* Task details:
Lines to restate from the data below: from the one containing "n e).slots = s.slots := rfl" to the one containing "n e).proc = s.proc := rfl", both included. Give them again exactly, and only them.

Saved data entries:
◇ ◇ ◇ ◇

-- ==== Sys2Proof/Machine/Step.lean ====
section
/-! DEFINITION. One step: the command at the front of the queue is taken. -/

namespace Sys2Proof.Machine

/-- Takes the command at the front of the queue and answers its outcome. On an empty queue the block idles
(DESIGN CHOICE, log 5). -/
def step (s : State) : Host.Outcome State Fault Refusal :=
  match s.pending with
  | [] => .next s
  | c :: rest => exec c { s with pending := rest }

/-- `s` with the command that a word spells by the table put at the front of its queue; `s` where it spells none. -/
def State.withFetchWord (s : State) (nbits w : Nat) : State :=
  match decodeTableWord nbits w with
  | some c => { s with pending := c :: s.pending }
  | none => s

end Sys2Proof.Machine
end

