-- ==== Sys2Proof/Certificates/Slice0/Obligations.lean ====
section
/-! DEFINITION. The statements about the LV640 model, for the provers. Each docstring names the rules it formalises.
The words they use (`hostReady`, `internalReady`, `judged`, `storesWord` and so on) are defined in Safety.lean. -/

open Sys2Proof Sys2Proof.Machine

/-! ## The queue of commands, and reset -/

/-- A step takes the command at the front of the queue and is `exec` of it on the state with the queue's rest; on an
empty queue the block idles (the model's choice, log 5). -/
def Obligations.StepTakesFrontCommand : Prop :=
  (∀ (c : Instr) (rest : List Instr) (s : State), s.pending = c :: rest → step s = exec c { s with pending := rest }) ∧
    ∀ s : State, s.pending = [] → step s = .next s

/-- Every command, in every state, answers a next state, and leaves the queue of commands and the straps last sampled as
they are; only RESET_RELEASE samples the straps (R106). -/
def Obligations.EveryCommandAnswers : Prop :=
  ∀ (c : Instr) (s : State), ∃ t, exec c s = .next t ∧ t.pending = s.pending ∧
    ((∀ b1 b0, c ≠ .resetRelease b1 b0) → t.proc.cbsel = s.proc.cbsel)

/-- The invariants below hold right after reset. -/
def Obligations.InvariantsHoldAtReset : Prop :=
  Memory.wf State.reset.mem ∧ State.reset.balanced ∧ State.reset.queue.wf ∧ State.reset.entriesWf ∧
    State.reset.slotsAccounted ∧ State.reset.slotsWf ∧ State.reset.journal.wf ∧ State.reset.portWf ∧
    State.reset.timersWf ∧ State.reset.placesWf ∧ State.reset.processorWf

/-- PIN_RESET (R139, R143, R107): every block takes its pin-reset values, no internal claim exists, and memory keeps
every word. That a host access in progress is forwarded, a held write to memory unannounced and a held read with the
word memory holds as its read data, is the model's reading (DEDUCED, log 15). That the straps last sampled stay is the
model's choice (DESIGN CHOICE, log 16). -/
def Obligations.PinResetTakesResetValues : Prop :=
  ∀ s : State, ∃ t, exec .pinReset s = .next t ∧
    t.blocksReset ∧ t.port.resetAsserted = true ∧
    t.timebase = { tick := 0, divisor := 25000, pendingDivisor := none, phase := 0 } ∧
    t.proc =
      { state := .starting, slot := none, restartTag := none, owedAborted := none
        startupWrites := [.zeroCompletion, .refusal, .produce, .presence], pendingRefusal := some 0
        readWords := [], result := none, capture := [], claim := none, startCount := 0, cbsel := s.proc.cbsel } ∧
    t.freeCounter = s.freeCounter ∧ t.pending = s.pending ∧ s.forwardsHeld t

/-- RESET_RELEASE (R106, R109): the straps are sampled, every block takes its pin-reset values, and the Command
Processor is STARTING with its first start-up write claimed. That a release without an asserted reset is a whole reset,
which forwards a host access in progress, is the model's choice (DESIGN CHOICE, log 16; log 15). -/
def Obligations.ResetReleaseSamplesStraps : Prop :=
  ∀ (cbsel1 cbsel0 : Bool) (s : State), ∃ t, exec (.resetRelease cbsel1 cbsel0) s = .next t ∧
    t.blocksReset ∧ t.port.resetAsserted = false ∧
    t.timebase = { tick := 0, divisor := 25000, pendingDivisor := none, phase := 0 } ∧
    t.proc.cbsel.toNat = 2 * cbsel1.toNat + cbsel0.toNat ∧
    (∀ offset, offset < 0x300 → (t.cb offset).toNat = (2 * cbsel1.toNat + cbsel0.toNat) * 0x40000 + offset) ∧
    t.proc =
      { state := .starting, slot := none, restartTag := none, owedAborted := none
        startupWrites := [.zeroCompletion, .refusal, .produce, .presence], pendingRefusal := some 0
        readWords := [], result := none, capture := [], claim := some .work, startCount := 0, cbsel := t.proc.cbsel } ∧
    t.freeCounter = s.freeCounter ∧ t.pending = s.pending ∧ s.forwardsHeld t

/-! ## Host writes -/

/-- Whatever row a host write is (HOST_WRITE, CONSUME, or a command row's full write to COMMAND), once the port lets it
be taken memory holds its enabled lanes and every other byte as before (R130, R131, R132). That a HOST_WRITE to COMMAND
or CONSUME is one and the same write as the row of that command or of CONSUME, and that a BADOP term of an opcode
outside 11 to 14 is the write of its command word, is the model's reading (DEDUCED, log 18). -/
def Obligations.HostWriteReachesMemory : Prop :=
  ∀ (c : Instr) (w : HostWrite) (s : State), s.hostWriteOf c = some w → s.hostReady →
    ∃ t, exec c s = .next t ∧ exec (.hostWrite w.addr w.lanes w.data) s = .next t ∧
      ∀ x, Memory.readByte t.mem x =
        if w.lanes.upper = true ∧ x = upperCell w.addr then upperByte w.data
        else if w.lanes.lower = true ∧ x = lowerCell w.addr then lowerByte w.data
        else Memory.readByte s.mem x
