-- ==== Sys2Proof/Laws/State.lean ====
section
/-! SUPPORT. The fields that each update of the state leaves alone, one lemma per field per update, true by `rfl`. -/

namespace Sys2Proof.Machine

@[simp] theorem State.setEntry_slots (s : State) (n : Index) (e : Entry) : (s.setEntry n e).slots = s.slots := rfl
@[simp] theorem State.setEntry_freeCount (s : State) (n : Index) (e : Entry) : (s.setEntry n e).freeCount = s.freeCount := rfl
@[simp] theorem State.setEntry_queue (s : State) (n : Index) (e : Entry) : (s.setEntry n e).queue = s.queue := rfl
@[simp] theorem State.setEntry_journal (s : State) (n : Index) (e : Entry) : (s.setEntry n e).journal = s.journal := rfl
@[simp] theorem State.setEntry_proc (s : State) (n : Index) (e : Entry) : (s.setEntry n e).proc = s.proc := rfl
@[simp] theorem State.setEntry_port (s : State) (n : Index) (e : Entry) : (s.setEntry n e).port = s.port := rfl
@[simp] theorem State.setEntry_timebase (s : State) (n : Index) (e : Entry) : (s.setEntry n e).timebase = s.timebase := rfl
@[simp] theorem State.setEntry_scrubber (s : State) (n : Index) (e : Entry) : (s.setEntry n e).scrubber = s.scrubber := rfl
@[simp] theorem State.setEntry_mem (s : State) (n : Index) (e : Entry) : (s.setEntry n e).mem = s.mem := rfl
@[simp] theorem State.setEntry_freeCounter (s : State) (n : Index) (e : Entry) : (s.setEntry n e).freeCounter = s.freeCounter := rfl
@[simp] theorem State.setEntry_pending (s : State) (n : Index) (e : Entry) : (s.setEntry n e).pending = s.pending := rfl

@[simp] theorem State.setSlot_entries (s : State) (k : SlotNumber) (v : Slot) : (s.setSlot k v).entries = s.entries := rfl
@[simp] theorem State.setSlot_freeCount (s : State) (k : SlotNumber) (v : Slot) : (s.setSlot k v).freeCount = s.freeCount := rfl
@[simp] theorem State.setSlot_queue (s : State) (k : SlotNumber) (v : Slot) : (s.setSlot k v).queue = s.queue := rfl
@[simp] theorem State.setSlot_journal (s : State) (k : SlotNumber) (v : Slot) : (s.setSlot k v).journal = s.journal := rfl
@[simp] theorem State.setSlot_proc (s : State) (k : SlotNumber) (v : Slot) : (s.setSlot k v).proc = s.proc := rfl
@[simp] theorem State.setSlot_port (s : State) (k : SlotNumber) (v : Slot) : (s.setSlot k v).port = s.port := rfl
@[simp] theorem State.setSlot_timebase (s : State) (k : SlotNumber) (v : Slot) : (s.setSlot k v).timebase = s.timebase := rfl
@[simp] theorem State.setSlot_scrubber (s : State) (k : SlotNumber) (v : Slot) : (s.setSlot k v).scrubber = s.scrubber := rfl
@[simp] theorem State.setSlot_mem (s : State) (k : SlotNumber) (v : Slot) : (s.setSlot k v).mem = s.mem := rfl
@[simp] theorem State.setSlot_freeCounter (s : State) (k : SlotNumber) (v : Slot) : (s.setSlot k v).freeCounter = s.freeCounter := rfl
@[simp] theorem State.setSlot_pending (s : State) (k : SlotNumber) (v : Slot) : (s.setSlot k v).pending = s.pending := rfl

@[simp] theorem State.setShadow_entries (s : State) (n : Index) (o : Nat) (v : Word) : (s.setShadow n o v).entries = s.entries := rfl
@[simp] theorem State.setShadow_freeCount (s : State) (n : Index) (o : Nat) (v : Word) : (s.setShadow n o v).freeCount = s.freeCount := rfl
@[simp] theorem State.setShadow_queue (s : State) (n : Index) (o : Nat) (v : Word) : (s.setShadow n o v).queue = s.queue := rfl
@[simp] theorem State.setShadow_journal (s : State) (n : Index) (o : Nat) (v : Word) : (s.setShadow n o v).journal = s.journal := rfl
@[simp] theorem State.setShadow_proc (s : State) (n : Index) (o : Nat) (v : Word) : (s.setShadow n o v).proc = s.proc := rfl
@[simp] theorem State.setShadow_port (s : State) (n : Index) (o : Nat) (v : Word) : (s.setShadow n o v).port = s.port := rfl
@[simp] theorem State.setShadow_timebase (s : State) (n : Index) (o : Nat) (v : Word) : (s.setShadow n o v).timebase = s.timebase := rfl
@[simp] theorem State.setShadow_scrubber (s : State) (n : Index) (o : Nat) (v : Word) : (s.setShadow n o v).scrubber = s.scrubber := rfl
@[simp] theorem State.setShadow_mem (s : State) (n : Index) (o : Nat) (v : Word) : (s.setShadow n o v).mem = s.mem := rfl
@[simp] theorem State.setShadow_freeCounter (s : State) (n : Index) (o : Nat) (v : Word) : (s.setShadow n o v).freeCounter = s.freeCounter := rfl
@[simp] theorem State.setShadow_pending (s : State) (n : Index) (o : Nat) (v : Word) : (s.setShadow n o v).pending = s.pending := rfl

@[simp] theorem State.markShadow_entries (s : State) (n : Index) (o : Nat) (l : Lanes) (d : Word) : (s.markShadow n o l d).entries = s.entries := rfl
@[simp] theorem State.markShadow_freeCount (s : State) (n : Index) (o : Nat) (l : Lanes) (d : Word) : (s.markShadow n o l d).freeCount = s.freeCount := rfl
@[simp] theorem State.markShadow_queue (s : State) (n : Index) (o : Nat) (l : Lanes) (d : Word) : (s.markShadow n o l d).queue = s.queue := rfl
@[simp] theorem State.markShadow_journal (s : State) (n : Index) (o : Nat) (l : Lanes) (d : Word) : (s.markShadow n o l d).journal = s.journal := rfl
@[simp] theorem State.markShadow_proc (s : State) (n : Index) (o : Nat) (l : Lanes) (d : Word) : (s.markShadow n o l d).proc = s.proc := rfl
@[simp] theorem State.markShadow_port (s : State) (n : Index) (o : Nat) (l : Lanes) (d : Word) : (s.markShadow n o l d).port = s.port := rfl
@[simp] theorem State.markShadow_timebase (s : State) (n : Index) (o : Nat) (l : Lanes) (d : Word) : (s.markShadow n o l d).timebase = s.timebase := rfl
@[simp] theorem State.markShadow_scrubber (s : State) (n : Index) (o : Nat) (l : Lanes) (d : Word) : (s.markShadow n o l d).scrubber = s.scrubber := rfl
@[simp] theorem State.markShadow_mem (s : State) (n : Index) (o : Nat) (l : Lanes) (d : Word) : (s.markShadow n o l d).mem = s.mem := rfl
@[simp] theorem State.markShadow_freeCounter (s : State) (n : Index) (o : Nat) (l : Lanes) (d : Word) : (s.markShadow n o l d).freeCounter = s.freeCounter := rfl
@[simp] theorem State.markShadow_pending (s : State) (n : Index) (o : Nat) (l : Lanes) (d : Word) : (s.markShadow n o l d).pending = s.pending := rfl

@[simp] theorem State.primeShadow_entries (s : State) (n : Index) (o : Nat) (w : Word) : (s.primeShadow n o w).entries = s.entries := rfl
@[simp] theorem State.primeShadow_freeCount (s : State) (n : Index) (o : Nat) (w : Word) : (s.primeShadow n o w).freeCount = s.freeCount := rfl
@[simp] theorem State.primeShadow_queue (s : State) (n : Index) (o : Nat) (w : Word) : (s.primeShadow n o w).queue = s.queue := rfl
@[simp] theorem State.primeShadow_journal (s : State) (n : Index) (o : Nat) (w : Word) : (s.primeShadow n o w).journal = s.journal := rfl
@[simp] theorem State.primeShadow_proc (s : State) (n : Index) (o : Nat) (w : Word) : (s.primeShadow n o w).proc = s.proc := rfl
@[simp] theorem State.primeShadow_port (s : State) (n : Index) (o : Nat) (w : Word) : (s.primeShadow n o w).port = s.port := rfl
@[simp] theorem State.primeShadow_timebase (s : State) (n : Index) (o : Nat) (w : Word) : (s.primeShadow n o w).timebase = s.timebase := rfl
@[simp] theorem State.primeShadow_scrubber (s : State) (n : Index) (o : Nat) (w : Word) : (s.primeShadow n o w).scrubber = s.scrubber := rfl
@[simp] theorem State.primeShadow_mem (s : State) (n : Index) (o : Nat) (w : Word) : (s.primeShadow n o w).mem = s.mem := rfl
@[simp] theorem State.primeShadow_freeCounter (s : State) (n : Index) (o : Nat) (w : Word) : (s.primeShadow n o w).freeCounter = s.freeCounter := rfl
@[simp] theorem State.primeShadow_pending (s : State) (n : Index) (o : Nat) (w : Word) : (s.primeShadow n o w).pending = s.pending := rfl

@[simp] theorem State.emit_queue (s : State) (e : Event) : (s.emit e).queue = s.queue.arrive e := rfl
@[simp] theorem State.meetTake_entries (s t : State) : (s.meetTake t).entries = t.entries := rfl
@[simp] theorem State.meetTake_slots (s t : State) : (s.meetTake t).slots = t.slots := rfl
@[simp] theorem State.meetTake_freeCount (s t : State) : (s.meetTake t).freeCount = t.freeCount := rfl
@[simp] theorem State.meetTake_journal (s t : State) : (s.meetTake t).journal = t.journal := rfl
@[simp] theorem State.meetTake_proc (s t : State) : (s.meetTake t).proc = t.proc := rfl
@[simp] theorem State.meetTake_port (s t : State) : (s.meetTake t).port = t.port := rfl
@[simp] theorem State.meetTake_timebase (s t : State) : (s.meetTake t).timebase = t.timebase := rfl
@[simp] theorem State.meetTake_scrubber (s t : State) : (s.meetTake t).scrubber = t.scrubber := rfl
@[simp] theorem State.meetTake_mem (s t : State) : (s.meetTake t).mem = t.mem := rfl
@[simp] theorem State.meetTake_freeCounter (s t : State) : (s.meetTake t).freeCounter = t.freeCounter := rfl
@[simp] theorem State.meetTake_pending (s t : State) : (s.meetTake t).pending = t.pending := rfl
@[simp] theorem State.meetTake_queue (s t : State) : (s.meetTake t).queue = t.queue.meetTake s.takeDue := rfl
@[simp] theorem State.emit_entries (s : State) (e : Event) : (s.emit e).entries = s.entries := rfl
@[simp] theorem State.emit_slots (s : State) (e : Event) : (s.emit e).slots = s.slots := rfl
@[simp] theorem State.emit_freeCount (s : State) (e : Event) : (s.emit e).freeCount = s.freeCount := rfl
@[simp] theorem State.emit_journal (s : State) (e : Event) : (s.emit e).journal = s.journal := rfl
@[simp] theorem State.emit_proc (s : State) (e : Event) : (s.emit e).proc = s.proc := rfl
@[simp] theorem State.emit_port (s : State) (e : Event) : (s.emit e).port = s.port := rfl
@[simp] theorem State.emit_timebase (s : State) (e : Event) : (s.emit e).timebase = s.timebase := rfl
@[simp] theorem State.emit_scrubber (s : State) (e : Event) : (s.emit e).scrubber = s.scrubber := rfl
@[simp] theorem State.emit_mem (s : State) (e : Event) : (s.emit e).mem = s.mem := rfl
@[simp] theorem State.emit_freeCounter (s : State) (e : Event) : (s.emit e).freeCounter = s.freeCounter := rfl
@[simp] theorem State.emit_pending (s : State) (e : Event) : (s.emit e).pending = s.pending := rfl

◇ ◇ ◇ ◇

* Answer:
@[simp] theorem State.setEntry_slots (s : State) (n : Index) (e : Entry) : (s.setEntry n e).slots = s.slots := rfl
@[simp] theorem State.setEntry_freeCount (s : State) (n : Index) (e : Entry) : (s.setEntry n e).freeCount = s.freeCount := rfl
@[simp] theorem State.setEntry_queue (s : State) (n : Index) (e : Entry) : (s.setEntry n e).queue = s.queue := rfl
@[simp] theorem State.setEntry_journal (s : State) (n : Index) (e : Entry) : (s.setEntry n e).journal = s.journal := rfl
@[simp] theorem State.setEntry_proc (s : State) (n : Index) (e : Entry) : (s.setEntry n e).proc = s.proc := rfl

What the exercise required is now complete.